Бичинга стал перечислять все гиляцкие несчастья, поминая, что у кого из жителей этой деревни случилось. Часто забила колотушка.
Мама отослала шамана к Духу тайги... Бичинга обернулся белым и черным духом, пролетел через верхний и нижний мир... Дух тайги, оказалось, сам не знает, откуда появилось столько бед.
Шаман устал. Он выплюнул уголь и сел за столик пить водку. Старики опять нагрели хозяйский бубен и принялись танцевать по очереди. Снова закрыли огонь. Чумбоке показалось, что шаман проглотил горячий уголь. Бичинга запрыгал по полу.
- "Без головы к самому главному нашему приходи, тогда все узнаешь, он тебе всю правду скажет, - так мне ответили на этот раз. - Туда полетишь, говорят, где в скалах главный амба живет, где звери на цепях прикованы, входы в пещеру охраняют". Головы для людей не пожалею, чтобы счастье им было, голову отрежу дома, оставлю, сам без головы полечу... Сенче, помощники мои, выходите... Сенче, здравствуйте, - кланялся шаман и стал брызгать водкой. - Нож дайте - голову себе отрежу.
Шаману подали нож. Он стал плакать и просить Сенче заговорить кровь, чтобы не проли-лась... Шаман что-то делал в потемках. Потом что-то тяжелое стукнуло о коротконогий столик на кане. Подле тлеющих углей, на лакированной черной доске, Чумбока увидел отсеченную голову шамана.
- Без головы к большому духу полетел, - глухо и, как показалось Чумбоке, откуда-то сверху раздался голос Бичинги.

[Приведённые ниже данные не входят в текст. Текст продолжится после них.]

theorem State.jrStop_ok {W : Nat} {σ s : State} {a1 a2 : _} (hW : 0x1010 ||| W = W) (h : Within W σ s) :
    Within W σ (State.jrStop s a1 a2) := by
  unfold State.jrStop
  repeat' first
    | with_reducible assumption
    | (with_reducible apply State.setFld_ok; exact sub_le (by decide) hW)
    | (with_reducible apply State.setJrState_ok; exact sub_le (by decide) hW)
    | (with_reducible apply State.updJr_ok; exact sub_le (by decide) hW)
    | (extract_lets +onlyGivenNames x
       first
       | (refine Within.cut (W := W) (s := σ) x ?_ ?_; rotate_left; (clear_value x; intro hx))
       | (refine Within.cut (W := W) (s := σ) x.1 ?_ ?_; rotate_left; (clear_value x; intro hx))
       | (refine Within.cut (W := W) (s := σ) x.2 ?_ ?_; rotate_left; (clear_value x; intro hx))
       | (refine Within.cutF (W := W) (s := σ) x ?_ ?_; rotate_left; (clear_value x; intro hf))
       | clear_value x)
    | (intro t; intros; (try beta_reduce))
    | dsimp -zeta only [x]

theorem State.stageReg_ok {W : Nat} {σ s : State} {a1 a2 a3 a4 : _} (hW : 0x20 ||| W = W) (h : Within W σ s) :
    Within W σ (State.stageReg s a1 a2 a3 a4) := by
  unfold State.stageReg
  repeat' first
    | with_reducible assumption
    | (intro hs; first | rfl | with_reducible exact hs | with_reducible first | exact hs | exact wf_mset hs _ _ | exact wf_msetBytes _ hs _ | exact wf_filter hs _ | exact rising_sset hs _ _ | exact rising_filter hs _ | exact rising_sdel hs _ | (refine rising_map hs _ ?_; intro e; beta_reduce; first | rfl | (split <;> rfl)))
    | (extract_lets +onlyGivenNames x
       first
       | (refine Within.cut (W := W) (s := σ) x ?_ ?_; rotate_left; (clear_value x; intro hx))
       | (refine Within.cut (W := W) (s := σ) x.1 ?_ ?_; rotate_left; (clear_value x; intro hx))
       | (refine Within.cut (W := W) (s := σ) x.2 ?_ ?_; rotate_left; (clear_value x; intro hx))
       | (refine Within.cutF (W := W) (s := σ) x ?_ ?_; rotate_left; (clear_value x; intro hf))
       | clear_value x)
    | (with_reducible apply Within.upd_shadows; exact sub_le (by decide) hW)
    | (intro t; intros; (try beta_reduce))

theorem State.jrStart_ok {W : Nat} {σ s : State} {a1 : _} (hW : 0x2400001030 ||| W = W) (h : Within W σ s) :
    Within W σ (State.jrStart s a1) := by
  unfold State.jrStart
  repeat' first
    | with_reducible assumption
    | (with_reducible apply State.wake_ok; exact sub_le (by decide) hW)
    | (with_reducible apply State.updJr_ok; exact sub_le (by decide) hW)
    | (with_reducible apply State.meter_ok; exact sub_le (by decide) hW)
    | (with_reducible apply State.setReg_ok; exact sub_le (by decide) hW)
    | (with_reducible apply State.stageReg_ok; exact sub_le (by decide) hW)
    | (with_reducible apply State.raisePage_ok; exact sub_le (by decide) hW)
    | (with_reducible apply State.jrStop_ok; exact sub_le (by decide) hW)
    | with_reducible apply Within.ite
    | (extract_lets +onlyGivenNames x
       first
       | (refine Within.cut (W := W) (s := σ) x ?_ ?_; rotate_left; (clear_value x; intro hx))
       | (refine Within.cut (W := W) (s := σ) x.1 ?_ ?_; rotate_left; (clear_value x; intro hx))
       | (refine Within.cut (W := W) (s := σ) x.2 ?_ ?_; rotate_left; (clear_value x; intro hx))
       | (refine Within.cutF (W := W) (s := σ) x ?_ ?_; rotate_left; (clear_value x; intro hf))
       | clear_value x)
    | split
    | (intro t; intros; (try beta_reduce))
    | dsimp -zeta only [x]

Пламя, вылетев из-за котла, озарило внутренность юрты. Под пучками трав, свивавших с потолка, в побрякушках и звериных хвостах плясало безголовое туловище шамана. Да, Чумбока ясно видел, что Бичинга был без головы. Она, с косой, с бельмами на открытых, вылупленных, как у совы, глазах, лежала подле него на столе. Стоило только протянуть руку - и до нее можно было дотронуться или даже ухватить ее за косу.
- Неспроста столько горя стало. Души всех людей скоро заболеют... В черный мир пойдут... В этой деревне несчастий причина! - отрывисто кричал Бичинга.
Он прыгал, сообщая обо всем, что случилось по дороге. Дух дал ему стрелу, которая ведет его и укажет, где скрывается злой дух. Стрела повела его обратно к деревне.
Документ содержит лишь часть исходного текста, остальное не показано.